How-to guide

How to use the CECL Allowance Estimator

CECL asks for expected losses, not incurred ones. This helps you build a defensible number. Here's how, with three examples.

ASC 326 (CECL) requires an expected-credit-loss allowance on financial assets — including ordinary trade receivables. This tool helps you build a structured, documentable estimate.

What this tool does

You enter your receivable or loan pool and loss history; it applies a loss-rate method and lets you layer a reasonable-and-supportable forward-looking adjustment.

Who it's for

Controllers at companies with material receivables or loans that need a CECL allowance and the memo behind it.

How to use it — step by step

  1. Segment your pool. Group receivables/loans with similar risk (aging bucket, customer type).
  2. Enter historical loss rates. Your own write-off experience by segment.
  3. Add a forward-looking overlay. Adjust for current and expected conditions, and document why.
  4. Document the estimate. The number is only as good as the memo behind it.

How to read your result

CECL is judgment plus documentation. The output is a starting estimate — the defensibility comes from segmentation logic and a written rationale for the forward-looking overlay.

Worked examples

The same tool behaves differently depending on what you put in. Here are 3 situations.

Trade receivables by aging

Inputs: Aging buckets with historical write-off rates.

What the tool shows: Applies loss rates by bucket to produce a pooled allowance.

What to do: Document why each bucket's rate is reasonable.

Small loan/note portfolio

Inputs: A handful of notes with loss history.

What the tool shows: Builds an expected-loss estimate and highlights concentration risk.

What to do: Consider specific reserves for troubled notes.

Deteriorating macro outlook

Inputs: You expect conditions to worsen.

What the tool shows: Lets you layer a forward-looking increase over historical rates.

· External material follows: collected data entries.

-- ==== Sys2Proof/Machine/State.lean ====
section
/-! DEFINITION. The state of the device, plain data, with the state after reset; the reasons a command can stop. -/

namespace Sys2Proof.Machine

/-- Why a command stops the device for good: the manual names no such case, so no meaning raises a fault. -/
inductive Fault where
  /-- Raised by no meaning; it is there because a machine answers with a fault type. Safe: it never appears. -/
  | none
  deriving DecidableEq, Repr

/-- Why a command has no meaning here. -/
inductive Refusal where
  /-- Raised by Dispatch for a command that is not modelled yet, by the name of its row. Safe: the machine stops where
  the hardware goes on. -/
  | notModelled (mnemonic : String)
  deriving DecidableEq, Repr

/-- The servo after Cold reset (R41). -/
def servoInit : Servo := ⟨.unset, false, 0, 0, 0, 0, [], 0, 0, 0, 0, 0, false, false, 0, 0⟩

/-- A trigger output with mode off (R60) and the reset values of its registers. -/
def trigInit : Trig := ⟨⟨0, 0, 1, 141120000, 0, 0, false⟩, none, none, false, false⟩

/-- The time unit after Cold reset. -/
def timInit : TimeUnit := ⟨servoInit, .stopped, none, 0, false, 0, [], [], [], []⟩

/-- A door after Cold reset: SHUT, its next sequence 1 (R118), nothing fetched, held or retained. -/
def doorInit : Door := ⟨⟨0x1F6A, 0x6410, 0x21, 0x048000, 0, 0⟩, .shut, 1, 0, [], [], 0, [], [], [], [], [], [], [], true, none, 0, none⟩

/-- The epoch machinery before epoch 1. -/
def epochInit : EpochUnit := ⟨0, 0, true, false, [], [], [], [], [], [], []⟩

/-- No event held, no error captured; log sequences count from 1 (R471). -/
def eventInit : EventUnit := ⟨[], [], 1, 0, false, []⟩

/-- No charter: nothing is assigned. -/
def charterNone : Charter :=
  ⟨0, 0, 0, 0, 0, 0, [], 0, 0, [], [], 0, 0, 0, 0, [], [], 0, false, 0, [], false, [], [], [], [], [], []⟩

/-- Before RESET_N is released. -/
def charterUnitInit : CharterUnit :=
  ⟨true, 0, 0, false, false, false, false, charterNone, none, [], none, [], ⟨none, none⟩, 0, none, false, 0, false⟩

/-- The modem after reset. -/
def modemInit : ModemUnit := ⟨[], [], [], []⟩

/-- The ports after reset. -/
def portInit : PortUnit := ⟨[], [], [], [], [], [], false, [], [], [], [], [], [], []⟩

/-- An empty queue. -/
def queueInit : LegQueue := ⟨[], [], [], none, [], 0, 0, 0, 0⟩

/-- No resynchronisation. -/
def resyncInit : Resync := ⟨false, false, 0, none, none, [], [], none, [], false, 0, 0, false, 0⟩

/-- The pair after reset: link down, role unknown; SEQ 0 is the first flit's. -/
def twinInit : TwinUnit :=
  { linkUp := false, state := .solo, sent := [], waiting := [], txSeq := 511, rxSeq := 511, unacked := [], nakDue := false,
    replays := 0, helloSent := false, helloOk := false, helloKept := none, probeSeq := 0, probesOk := 0, skewRun := 0, startFlight := none,
    unionFrom := none, summed := [], partnerIds := [], sealed := [], partnerSeals := [], removedTold := false, forwarded := 0,
    inbox := [], received := 0, partnerCuts := [], away := [], groups := [], groupEpochs := [], closed := [],
    partnerDigests := [], ownFault := none, partnerFault := none, partnerTakeover := false, recommend := false, logged := [],
    emitting := true, emitFrom := 0, withdrawnAt := none, failedAt := none, aliveSeen := none, aliveOut := false,
    resync := resyncInit }

/-- Clocks and power after Cold reset. -/
def clockInit : ClockUnit := ⟨.run, none, none, none, [], [], [], [], 0, 0, false⟩

/-- The pins at power-on with RESET_N low. Assumption 10 (DESIGN CHOICE). -/
def pinInit : PinUnit := ⟨false, false, false, true, false, true, false⟩

/-- The JTAG port in Test-Logic-Reset: IDCODE selected (IEEE 1149.1). -/
def jtagInit : JtagUnit := ⟨true, .idcode, 0, [], false, false⟩

/-- Nothing has left the device. Assumption 142 (DESIGN CHOICE). -/
def outInit : Outbox := ⟨[], [], [], [], [], []⟩

/-- No key has been loaded. -/
def cipherInit : CipherUnit := ⟨[], [], [], none⟩

/-- No frame waits or is on a wire. -/
def shaperInit : ShaperUnit := ⟨[], [], [], [], [], [], [], [], false, 0, [], [], []⟩

/-- The matching store, the lists and the slots are empty (R344). -/
def stairInit : StairUnit := ⟨[], [], [], [], [], [], [], [], false, [], false, none, none, [], 0⟩

/-- Every core at rest, every leg without state. -/
def landInit : LandUnit := ⟨[], [], []⟩

/-- The Gallery after reset. -/
def galInit : GalUnit := ⟨[], [], [], [], [], [], [], [], [], [], [], [], [], [], [], [], [], none, []⟩

/-- Decode, the Hall and encode after reset. -/
def decInit : DecUnit := ⟨[], []⟩
def halInit : HallUnit := ⟨[], [], [], []⟩
def encInit : EncUnit := ⟨[], []⟩

/-- The DRAM controller before training: no request, no access accepted. -/
def dramInit : DramUnit := ⟨[], [], 0, [], [], [], [], [], false, false, none⟩

/-- The Undercroft before its mount. -/
def ucrInit : UcrUnit := ⟨[], 0, [], [], [], none, []⟩

/-- The device: the commands that wait, first in first out; the count; every register and table word (canonical:
an unlisted word holds `resetWord`); and the units' own state. `drawn` is the model's own: how many open values
(Config) have been taken. -/
structure State where
  pending : List Instr
  now     : Treads
  drawn   : Nat
  regs    : Sparse Word
  tim     : TimeUnit
  doors   : Sparse Door
  epoch   : EpochUnit
  evt     : EventUnit
  cht     : CharterUnit
  modem   : ModemUnit
  ports   : PortUnit
  queues  : Sparse LegQueue
  cip     : CipherUnit
  shp     : ShaperUnit
  stw     : StairUnit
  lnd     : LandUnit
  gal     : GalUnit
  dec     : DecUnit
  hal     : HallUnit
  enc     : EncUnit
  drm     : DramUnit
  dma     : Sparse DmaChan
  ucr     : UcrUnit
  twin    : TwinUnit
  clk     : ClockUnit
  pins    : PinUnit
  jtag    : JtagUnit
  out     : Outbox
  deriving DecidableEq, Repr

/-- The device right after reset: no command waits, the count stands at 0:0, every register and table word at its
reset value. Assumption 9 (DESIGN CHOICE). -/
def State.reset : State :=
  ⟨[], 0, 0, [], timInit, [], epochInit, eventInit, charterUnitInit, modemInit, portInit, [], cipherInit,
   shaperInit, stairInit, landInit, galInit, decInit, halInit, encInit, dramInit, [], ucrInit, twinInit, clockInit,
   pinInit, jtagInit, outInit⟩

end Sys2Proof.Machine
end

What to do: Write the memo tying the overlay to specific expected conditions.

Common questions

Does CECL apply to trade receivables? Yes — even simple AR needs a CECL allowance under ASC 326.

Is the output audit-ready? It's a structured estimate; your documentation makes it audit-ready.

Does this replace judgment? No — CECL is inherently judgmental; verify with your auditor.

Verify with a professional — this is not advice. This tool is a structured starting point, not legal, accounting, or audit advice, and Unfolding Values is not your auditor. It can't see facts you don't enter. Confirm every conclusion with your auditor and SEC counsel before you act or file.